CIRDataset: A large-scale Dataset for Clinically-Interpretable lung nodule Radiomics and malignancy prediction [MICCAI’22]
Wookjin Choi1, Navdeep Dahiya2, and Saad Nadeem3
1 Department of Radiation Oncology, Thomas Jefferson University Hospital
2 School of Electrical and Computer Engineering, Georgia Institute of Technology
3 Department of Medical Physics, Memorial Sloan Kettering Cancer Center
Spiculations/lobulations, and sharp/curved spikes on the surface of lung nodules, are good predictors of lung cancer malignancy and hence, are routinely assessed and reported by radiologists as part of the standardized Lung-RADS clinical scoring criteria. Given the 3D geometry of the nodule and 2D slice-by-slice assessment by radiologists, manual spiculation/lobulation annotation is a tedious task and thus no public datasets exist to date for probing the importance of these clinically-reported features in the SOTA malignancy prediction algorithms. As part of this paper, we release a large-scale Clinically-Interpretable Radiomics Dataset, CIRDataset, containing 956 radiologist QA/QC’ed spiculation/lobulation annotations on segmented lung nodules from two public datasets, LIDC-IDRI (N=883) and LUNGx (N=73). We also present an end-to-end deep learning model based on multi-class Voxel2Mesh extension to segment nodules (while preserving spikes), classify spikes (sharp/spiculation and curved/lobulation), and perform malignancy prediction.

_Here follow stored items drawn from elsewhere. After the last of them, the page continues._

-- ==== Sys2Proof/Machine/Calib.lean ====
section
/-! DEFINITION. Calibration: targets from the stored points, full updates and QUIET steps, drift, self-calibration
results, and the CAL commands (R220 to R242). -/

namespace Sys2Proof.Machine

/-! ## Targets (R225, R235, R236) -/

/-- Bin widths: h/64, rounded by largest remainder to the sum 65,536; of equal remainders the lower code rounds up
first (log entry 25). -/
def binWidths (h : List Nat) : List Nat :=
  let fl := h.map (· / 64)
  let need := 65536 - fl.foldl (· + ·) 0
  let rem := h.map (· % 64)
  (upTo h.length).map (fun i =>
    let r := rem.getD i 0
    let ahead := ((upTo h.length).filter (fun j => r < rem.getD j 0 || (rem.getD j 0 == r && j < i))).length
    fl.getD i 0 + b2n (decide (ahead < need)))

/-- BIN[F] = w_0 + … + w_(F−1) + floor(w_F / 2). -/
def binTable (base : Nat) : List Nat → List Nat
  | [] => []
  | w :: r => (base + w / 2) :: binTable (base + w) r

/-- The temperatures of the five points in 1/16 °C. -/
def pointTemp (p : Nat) : Int :=
  match p with | 0 => 240 | 1 => 640 | 2 => 1040 | 3 => 1440 | _ => 1680

/-- The slot of a point and the staging slot (Table CAL-8). -/
def State.slotOf (s : State) (p : Nat) : Nat := bits (s.r .CAL_MAP_SLOT) (3 * p + 2) (3 * p)
def State.pointOk (s : State) (p : Nat) : Bool := (s.r .CAL_MAP_VALID).testBit p
def State.slotSet (s : State) (k : Nat) : CalSet := tget {} s.cal.slots k

/-- The valid points, ascending, with a value of each: an entry that a set does not hold validly is left out. -/
def State.calPts {α : Type} (s : State) (f : CalSet → Option α) : List (Int × α) :=
  (upTo 5).filterMap (fun p => if s.pointOk p then (f (s.slotSet (s.slotOf p))).map (fun v => (pointTemp p, v)) else none)

/-- The line through two points at a temperature, rounded to the nearest unit. -/
def between (t0 v0 t1 v1 t : Int) : Int := v0 + roundDiv ((v1 - v0) * (t - t0)) (t1 - t0).toNat

/-- The value at a temperature from ascending points (R236): interpolation between the two points that enclose it,
extrapolation below the lowest down to 0 °C, and the highest point's value above it. -/
def calAt (dflt : Int) (t : Int) : List (Int × Int) → Int
  | [] => dflt
  | [(_, v)] => v
  | (t0, v0) :: (t1, v1) :: r =>
    if t ≤ t1 then between t0 v0 t1 v1 (max t 0)
    else match r with
      | [] => v1
      | _ => calAt dflt t ((t1, v1) :: r)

Previous methods have performed malignancy prediction for LIDC and LUNGx datasets but without robust attribution to any clinically reported/actionable features (due to known hyperparameter sensitivity issues with general attribution schemes). With the release of this comprehensively-annotated dataset and end-to-end deep learning baseline, we hope that malignancy prediction methods can validate their explanations, benchmark against our baseline, and provide clinically-actionable insights. Dataset, code and pre-trained models are available in this repository.
Dataset
The first CIR dataset, released here, contains almost 1000 radiologist QA/QC’ed spiculation/lobulation annotations (computed using our published LungCancerScreeningRadiomics library and QA/QC’ed by a radiologist) on segmented lung nodules for two public datasets, LIDC (with visual radiologist malignancy RM scores for the entire cohort and pathology-proven malignancy PM labels for a subset) and LUNGx (with pathology-proven size-matched benign/malignant nodules to remove the effect of size on malignancy prediction).

End-to-End Deep Learning Nodule Segmentation, Spikes’ Classification, and Malignancy Prediction Model
We also release our multi-class Voxel2Mesh extension to provide a strong benchmark for end-to-end deep learning lung nodule segmentation, spikes’ classification (lobulation/spiculation), and malignancy prediction; Voxel2Mesh is the only published method to our knowledge that preserves sharp spikes during segmentation and hence its use as our base model. With the release of this comprehensively-annotated dataset, we hope that previous malignancy prediction methods can also validate their explanations/attributions and provide clinically-actionable insights. Users can also generate spiculation/lobulation annotations from scratch for LIDC/LUNGx as well as new datasets using our LungCancerScreeningRadiomics library.

Results
The following tables show the expected results of running the pre-trained ‘Mesh Only’ and ‘Mesh+Encoder’ models.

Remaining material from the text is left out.